EXERCISE PROMPT:
Go through the entries below and copy every line that holds the word "false".

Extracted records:
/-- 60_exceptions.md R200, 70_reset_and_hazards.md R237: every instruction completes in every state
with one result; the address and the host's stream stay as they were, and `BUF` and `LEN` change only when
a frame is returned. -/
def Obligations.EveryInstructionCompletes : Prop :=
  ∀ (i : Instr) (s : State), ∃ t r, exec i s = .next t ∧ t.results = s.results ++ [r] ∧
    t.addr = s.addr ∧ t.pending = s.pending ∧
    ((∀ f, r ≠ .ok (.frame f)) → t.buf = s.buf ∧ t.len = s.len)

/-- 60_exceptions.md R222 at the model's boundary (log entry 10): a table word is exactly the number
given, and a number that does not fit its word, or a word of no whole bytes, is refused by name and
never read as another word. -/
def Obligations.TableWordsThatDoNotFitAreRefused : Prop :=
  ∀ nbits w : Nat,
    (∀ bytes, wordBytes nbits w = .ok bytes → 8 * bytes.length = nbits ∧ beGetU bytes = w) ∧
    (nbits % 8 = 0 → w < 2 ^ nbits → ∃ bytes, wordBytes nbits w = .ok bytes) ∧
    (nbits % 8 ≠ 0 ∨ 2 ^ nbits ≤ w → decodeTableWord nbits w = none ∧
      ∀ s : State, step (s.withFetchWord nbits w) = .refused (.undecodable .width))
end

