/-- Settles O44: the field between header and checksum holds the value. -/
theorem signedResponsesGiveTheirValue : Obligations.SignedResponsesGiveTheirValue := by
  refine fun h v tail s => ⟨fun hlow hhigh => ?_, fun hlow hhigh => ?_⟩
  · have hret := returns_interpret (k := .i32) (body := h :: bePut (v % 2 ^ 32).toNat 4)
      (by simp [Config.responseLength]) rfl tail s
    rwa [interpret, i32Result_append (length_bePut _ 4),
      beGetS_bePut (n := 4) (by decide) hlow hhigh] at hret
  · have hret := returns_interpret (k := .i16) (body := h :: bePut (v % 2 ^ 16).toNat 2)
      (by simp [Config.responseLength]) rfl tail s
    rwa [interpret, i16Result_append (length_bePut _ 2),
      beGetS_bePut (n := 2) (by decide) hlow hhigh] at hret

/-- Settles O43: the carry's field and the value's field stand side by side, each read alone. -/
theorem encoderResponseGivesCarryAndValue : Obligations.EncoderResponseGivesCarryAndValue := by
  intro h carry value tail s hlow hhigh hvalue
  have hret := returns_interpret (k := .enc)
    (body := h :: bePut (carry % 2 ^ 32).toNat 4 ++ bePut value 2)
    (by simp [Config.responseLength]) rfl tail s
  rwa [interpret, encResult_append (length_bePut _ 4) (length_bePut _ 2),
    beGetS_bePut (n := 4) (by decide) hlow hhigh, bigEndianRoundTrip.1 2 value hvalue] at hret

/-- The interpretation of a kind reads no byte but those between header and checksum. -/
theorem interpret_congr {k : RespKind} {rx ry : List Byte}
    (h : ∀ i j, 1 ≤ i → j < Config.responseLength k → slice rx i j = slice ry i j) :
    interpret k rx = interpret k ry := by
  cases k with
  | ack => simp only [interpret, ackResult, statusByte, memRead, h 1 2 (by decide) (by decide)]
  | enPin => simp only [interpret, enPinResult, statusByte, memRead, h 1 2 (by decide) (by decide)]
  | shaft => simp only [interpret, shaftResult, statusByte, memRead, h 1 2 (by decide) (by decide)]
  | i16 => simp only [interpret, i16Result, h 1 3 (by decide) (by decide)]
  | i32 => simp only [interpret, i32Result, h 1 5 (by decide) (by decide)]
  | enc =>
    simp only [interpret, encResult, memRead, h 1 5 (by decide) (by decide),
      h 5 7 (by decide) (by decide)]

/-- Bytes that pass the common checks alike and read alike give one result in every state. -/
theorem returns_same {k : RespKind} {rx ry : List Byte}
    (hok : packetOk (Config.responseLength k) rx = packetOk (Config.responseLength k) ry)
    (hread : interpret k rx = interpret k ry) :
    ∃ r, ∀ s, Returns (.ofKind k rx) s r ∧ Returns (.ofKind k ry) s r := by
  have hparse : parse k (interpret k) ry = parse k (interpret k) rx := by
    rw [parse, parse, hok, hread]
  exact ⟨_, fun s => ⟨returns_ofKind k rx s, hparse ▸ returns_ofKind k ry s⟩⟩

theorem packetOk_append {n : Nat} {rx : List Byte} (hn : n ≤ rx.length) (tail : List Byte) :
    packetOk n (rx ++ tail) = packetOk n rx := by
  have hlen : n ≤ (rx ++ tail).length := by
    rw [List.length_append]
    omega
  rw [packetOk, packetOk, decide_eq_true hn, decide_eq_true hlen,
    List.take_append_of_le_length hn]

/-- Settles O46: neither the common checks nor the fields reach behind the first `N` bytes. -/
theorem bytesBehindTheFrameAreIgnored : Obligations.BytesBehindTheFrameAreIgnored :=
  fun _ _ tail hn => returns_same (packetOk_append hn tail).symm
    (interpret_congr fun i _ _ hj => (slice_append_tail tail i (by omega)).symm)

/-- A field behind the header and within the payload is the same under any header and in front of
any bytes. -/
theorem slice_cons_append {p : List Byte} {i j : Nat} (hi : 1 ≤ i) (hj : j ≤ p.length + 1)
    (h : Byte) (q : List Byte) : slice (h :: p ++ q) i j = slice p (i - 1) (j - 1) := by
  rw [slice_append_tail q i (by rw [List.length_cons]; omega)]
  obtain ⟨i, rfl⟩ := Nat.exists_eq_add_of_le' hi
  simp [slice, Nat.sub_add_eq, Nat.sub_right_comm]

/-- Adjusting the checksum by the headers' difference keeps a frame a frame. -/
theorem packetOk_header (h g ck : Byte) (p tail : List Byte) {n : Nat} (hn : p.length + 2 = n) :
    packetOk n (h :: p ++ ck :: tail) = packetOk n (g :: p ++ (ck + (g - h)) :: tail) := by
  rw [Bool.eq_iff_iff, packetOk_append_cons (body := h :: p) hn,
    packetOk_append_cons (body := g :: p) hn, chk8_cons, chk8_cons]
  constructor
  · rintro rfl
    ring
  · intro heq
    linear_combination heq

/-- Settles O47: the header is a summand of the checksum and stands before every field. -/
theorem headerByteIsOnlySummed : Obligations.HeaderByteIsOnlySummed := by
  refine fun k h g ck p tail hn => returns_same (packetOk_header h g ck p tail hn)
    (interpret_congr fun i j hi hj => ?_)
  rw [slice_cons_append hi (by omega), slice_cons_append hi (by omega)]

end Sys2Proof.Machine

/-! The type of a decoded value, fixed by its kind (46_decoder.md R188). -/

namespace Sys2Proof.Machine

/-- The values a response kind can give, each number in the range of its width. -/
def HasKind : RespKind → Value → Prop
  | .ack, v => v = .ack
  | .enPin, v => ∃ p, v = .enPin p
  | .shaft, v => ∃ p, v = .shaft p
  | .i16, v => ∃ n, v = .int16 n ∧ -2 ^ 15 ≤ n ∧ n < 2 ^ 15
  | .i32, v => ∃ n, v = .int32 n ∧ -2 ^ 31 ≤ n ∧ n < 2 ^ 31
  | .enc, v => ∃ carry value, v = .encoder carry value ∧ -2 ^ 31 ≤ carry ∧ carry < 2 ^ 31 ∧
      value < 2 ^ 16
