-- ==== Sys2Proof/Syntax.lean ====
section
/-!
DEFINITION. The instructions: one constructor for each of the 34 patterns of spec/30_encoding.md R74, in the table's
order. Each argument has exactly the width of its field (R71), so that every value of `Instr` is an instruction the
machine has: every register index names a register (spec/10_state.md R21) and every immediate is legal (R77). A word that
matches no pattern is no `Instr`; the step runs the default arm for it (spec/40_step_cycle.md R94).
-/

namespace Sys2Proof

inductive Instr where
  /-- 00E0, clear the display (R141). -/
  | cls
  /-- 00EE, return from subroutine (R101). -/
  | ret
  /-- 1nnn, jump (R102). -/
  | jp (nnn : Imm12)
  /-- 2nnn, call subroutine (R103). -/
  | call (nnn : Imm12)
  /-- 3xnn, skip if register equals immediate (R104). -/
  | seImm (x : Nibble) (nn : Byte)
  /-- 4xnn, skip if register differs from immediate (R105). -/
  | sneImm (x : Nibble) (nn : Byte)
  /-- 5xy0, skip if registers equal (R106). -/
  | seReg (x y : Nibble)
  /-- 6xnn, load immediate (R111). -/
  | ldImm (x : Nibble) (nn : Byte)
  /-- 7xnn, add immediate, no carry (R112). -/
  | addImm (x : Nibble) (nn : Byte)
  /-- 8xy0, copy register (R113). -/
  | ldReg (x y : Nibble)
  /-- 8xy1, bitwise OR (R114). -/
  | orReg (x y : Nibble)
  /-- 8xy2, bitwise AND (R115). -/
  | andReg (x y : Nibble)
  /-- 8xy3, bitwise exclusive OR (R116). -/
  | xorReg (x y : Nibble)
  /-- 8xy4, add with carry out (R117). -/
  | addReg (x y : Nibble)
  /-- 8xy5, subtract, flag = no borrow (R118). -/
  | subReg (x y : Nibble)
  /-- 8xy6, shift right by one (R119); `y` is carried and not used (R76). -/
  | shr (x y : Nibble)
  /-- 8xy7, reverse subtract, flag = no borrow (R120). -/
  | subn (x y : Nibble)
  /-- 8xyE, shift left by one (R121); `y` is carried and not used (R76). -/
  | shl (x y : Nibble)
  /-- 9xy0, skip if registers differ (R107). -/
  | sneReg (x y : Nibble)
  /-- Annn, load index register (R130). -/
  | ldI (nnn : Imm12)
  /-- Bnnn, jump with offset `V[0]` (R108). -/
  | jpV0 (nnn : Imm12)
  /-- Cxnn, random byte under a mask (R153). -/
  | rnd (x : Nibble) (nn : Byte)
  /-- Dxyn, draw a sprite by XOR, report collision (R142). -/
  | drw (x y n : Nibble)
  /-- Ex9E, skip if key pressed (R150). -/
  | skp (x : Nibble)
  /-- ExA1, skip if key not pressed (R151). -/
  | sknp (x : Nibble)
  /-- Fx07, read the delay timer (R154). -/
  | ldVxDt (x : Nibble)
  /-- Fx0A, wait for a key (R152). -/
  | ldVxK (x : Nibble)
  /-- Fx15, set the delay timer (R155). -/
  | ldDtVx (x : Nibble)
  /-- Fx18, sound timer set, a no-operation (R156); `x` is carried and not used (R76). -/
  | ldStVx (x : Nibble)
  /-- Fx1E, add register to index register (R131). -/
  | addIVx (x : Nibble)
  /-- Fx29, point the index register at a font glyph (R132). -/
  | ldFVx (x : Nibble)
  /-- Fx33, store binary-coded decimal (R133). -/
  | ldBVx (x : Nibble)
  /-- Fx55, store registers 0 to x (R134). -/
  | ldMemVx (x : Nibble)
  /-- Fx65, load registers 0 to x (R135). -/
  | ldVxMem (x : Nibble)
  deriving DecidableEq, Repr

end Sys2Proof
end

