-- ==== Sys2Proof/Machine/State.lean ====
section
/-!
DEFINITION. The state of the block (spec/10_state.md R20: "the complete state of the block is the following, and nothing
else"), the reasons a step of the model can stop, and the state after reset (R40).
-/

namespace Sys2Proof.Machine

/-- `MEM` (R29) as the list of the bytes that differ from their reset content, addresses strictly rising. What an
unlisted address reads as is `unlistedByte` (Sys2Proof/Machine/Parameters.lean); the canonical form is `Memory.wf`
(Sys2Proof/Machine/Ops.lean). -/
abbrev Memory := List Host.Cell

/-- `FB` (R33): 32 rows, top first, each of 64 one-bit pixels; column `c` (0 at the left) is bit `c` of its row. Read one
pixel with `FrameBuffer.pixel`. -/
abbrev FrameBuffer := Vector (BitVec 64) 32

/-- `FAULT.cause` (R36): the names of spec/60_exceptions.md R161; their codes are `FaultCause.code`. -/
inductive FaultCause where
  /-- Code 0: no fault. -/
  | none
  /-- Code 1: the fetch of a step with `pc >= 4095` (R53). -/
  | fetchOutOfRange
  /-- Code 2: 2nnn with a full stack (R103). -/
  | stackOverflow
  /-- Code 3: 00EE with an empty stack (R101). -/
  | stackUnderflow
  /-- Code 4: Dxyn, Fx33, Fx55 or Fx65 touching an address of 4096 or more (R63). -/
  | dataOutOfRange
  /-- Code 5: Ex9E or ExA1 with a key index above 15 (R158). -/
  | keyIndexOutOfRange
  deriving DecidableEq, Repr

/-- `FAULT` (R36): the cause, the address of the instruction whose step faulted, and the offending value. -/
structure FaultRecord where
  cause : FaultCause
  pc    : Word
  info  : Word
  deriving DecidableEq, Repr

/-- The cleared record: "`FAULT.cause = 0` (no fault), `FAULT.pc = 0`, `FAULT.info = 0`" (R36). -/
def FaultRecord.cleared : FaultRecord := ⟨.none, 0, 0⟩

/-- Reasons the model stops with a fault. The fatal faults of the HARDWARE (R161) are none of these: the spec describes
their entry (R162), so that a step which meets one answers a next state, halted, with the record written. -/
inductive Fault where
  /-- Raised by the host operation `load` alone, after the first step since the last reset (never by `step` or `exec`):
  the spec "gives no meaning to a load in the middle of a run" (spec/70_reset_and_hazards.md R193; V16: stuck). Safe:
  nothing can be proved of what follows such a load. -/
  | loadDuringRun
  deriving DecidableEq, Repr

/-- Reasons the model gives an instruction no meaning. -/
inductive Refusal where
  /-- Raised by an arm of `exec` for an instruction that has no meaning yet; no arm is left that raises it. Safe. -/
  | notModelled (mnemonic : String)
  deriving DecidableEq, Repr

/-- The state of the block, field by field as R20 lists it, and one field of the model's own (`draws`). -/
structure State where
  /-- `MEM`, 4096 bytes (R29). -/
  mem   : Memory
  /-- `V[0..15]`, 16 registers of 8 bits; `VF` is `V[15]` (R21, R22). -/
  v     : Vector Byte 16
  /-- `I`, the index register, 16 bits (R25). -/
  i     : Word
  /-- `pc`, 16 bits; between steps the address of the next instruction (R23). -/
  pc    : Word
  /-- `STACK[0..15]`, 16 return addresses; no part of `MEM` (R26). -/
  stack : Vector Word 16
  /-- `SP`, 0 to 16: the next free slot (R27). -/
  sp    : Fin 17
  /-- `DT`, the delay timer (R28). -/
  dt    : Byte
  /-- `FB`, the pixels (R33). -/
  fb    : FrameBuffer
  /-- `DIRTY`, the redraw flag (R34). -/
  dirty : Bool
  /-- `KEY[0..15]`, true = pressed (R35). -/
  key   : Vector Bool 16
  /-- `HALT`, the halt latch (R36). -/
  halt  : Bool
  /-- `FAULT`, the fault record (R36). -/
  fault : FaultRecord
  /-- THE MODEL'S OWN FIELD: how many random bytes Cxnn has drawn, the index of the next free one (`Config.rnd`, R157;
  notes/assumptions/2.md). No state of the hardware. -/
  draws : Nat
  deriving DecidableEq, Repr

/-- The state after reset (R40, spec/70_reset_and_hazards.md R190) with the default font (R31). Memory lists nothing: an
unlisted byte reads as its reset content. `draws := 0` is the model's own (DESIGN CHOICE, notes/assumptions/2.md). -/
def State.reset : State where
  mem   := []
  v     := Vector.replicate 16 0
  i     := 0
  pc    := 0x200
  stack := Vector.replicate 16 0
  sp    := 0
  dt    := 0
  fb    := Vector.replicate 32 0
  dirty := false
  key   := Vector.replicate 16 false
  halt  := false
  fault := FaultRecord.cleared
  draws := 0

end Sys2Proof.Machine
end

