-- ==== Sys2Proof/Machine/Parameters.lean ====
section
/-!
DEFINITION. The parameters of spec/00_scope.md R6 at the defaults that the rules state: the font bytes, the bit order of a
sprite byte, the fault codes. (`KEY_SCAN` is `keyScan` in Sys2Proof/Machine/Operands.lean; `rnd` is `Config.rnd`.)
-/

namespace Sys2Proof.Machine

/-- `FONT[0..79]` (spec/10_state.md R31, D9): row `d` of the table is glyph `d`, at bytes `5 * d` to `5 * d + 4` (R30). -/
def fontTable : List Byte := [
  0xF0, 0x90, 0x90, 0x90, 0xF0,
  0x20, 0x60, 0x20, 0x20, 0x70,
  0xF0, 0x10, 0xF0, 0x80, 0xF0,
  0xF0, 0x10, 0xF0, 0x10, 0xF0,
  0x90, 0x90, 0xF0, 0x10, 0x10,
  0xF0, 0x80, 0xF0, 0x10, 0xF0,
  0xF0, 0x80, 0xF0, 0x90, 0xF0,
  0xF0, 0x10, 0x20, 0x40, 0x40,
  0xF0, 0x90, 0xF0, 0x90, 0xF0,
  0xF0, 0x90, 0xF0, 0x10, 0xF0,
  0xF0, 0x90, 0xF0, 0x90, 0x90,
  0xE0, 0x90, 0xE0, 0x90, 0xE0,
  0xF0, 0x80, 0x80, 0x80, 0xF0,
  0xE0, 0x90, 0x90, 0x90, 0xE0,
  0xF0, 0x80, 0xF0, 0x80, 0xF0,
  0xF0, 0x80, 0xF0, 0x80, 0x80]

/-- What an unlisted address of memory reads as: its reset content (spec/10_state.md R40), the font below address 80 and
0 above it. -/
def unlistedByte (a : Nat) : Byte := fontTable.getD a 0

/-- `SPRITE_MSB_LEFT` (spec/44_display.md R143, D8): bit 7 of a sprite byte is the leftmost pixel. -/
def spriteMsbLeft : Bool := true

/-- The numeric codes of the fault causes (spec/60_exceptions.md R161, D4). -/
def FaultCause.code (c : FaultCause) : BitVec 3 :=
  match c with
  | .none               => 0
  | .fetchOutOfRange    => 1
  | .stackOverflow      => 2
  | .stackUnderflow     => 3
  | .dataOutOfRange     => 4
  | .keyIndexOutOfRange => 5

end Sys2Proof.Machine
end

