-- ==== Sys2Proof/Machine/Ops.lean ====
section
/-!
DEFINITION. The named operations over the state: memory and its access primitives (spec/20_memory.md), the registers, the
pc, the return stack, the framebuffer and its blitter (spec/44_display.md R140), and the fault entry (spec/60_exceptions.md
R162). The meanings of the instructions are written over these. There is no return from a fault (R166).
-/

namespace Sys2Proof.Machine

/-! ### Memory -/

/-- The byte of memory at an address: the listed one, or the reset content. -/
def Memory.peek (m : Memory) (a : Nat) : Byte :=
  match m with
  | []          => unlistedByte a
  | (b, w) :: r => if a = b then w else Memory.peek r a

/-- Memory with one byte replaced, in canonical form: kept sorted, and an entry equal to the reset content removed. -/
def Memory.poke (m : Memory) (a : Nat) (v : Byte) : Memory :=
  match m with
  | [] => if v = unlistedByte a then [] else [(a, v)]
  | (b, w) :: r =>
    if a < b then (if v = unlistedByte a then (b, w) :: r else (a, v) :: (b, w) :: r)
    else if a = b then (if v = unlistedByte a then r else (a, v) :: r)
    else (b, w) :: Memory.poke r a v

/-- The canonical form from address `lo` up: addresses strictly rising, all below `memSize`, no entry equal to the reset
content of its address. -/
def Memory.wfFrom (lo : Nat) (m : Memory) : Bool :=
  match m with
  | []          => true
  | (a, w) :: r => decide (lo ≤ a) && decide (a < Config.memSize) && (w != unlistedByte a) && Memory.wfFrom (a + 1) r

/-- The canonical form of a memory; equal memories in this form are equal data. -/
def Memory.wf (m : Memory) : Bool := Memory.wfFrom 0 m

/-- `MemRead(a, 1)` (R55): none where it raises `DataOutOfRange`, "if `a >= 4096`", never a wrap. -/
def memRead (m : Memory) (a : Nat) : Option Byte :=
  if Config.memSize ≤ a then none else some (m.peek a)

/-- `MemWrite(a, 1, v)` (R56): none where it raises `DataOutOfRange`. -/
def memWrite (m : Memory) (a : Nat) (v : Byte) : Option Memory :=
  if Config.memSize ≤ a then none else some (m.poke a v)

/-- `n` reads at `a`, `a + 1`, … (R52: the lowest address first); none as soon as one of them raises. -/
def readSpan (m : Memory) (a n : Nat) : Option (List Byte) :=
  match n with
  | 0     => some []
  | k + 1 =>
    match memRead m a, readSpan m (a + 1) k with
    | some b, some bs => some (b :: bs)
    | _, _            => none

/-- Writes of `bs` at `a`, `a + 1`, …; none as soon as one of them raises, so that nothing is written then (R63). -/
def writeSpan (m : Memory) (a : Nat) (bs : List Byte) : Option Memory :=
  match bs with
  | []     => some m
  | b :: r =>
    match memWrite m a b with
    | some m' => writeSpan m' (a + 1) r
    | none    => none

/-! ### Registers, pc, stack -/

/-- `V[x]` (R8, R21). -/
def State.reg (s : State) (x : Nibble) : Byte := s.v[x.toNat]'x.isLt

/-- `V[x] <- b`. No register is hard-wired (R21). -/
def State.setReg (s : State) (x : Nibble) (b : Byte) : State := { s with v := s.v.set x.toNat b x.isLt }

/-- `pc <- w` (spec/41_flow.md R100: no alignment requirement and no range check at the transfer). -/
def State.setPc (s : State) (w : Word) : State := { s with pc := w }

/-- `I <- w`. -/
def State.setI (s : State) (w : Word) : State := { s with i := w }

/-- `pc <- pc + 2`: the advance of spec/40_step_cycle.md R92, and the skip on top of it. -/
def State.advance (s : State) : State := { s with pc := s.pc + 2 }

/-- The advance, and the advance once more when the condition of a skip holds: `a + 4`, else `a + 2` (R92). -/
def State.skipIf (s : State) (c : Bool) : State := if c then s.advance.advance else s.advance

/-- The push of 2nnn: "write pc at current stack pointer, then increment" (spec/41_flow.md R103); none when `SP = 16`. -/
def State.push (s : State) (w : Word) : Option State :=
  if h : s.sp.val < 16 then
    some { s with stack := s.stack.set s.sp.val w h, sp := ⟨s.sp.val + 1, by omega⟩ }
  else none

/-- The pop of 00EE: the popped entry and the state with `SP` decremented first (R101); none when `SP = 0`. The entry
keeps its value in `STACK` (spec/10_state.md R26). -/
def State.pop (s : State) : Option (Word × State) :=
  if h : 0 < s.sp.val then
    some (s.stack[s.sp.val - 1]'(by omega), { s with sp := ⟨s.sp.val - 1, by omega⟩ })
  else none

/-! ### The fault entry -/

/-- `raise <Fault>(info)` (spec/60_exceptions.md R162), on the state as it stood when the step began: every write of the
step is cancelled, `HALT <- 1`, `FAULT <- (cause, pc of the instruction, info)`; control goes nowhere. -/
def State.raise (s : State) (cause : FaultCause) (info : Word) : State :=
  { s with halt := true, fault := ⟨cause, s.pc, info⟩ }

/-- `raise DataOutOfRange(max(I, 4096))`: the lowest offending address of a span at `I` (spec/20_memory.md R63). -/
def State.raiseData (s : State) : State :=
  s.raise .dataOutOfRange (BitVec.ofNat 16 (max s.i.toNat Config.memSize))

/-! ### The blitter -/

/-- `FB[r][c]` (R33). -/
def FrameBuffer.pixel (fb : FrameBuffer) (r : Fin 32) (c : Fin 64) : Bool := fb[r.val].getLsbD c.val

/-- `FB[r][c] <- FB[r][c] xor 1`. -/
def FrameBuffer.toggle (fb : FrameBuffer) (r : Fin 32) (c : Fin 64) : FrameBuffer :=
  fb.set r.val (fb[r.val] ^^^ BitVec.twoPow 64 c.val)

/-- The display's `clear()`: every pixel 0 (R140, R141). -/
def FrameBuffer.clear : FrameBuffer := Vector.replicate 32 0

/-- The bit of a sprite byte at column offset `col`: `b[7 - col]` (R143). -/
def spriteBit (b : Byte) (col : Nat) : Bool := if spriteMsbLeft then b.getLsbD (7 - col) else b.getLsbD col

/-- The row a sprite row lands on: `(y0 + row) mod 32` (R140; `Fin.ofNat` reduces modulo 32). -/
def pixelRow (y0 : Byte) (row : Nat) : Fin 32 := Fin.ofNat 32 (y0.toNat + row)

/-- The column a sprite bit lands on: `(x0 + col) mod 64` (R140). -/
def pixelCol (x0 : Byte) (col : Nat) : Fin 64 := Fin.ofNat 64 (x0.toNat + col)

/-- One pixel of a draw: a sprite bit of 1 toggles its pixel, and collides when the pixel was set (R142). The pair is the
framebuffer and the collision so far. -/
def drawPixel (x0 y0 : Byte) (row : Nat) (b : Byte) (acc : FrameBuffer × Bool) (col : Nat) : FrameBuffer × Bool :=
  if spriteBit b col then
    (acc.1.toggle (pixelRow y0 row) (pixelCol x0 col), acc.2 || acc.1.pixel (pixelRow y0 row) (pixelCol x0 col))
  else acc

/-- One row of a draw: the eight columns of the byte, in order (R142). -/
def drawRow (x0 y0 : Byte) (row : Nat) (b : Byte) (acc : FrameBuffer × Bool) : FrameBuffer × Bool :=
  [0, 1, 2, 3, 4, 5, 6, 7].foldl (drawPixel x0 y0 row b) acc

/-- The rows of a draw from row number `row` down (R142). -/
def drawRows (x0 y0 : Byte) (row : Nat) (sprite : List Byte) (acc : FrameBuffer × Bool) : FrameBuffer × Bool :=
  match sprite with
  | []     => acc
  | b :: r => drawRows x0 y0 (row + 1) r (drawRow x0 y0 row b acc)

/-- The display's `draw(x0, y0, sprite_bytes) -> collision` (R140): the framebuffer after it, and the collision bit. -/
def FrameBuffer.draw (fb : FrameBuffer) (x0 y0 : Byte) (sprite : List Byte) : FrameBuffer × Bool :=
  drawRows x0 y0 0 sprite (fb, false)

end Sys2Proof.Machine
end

RESULT OF THE EXERCISE:
  dirty := false
  key   := Vector.replicate 16 false
  halt  := false
  drawRows x0 y0 0 sprite (fb, false)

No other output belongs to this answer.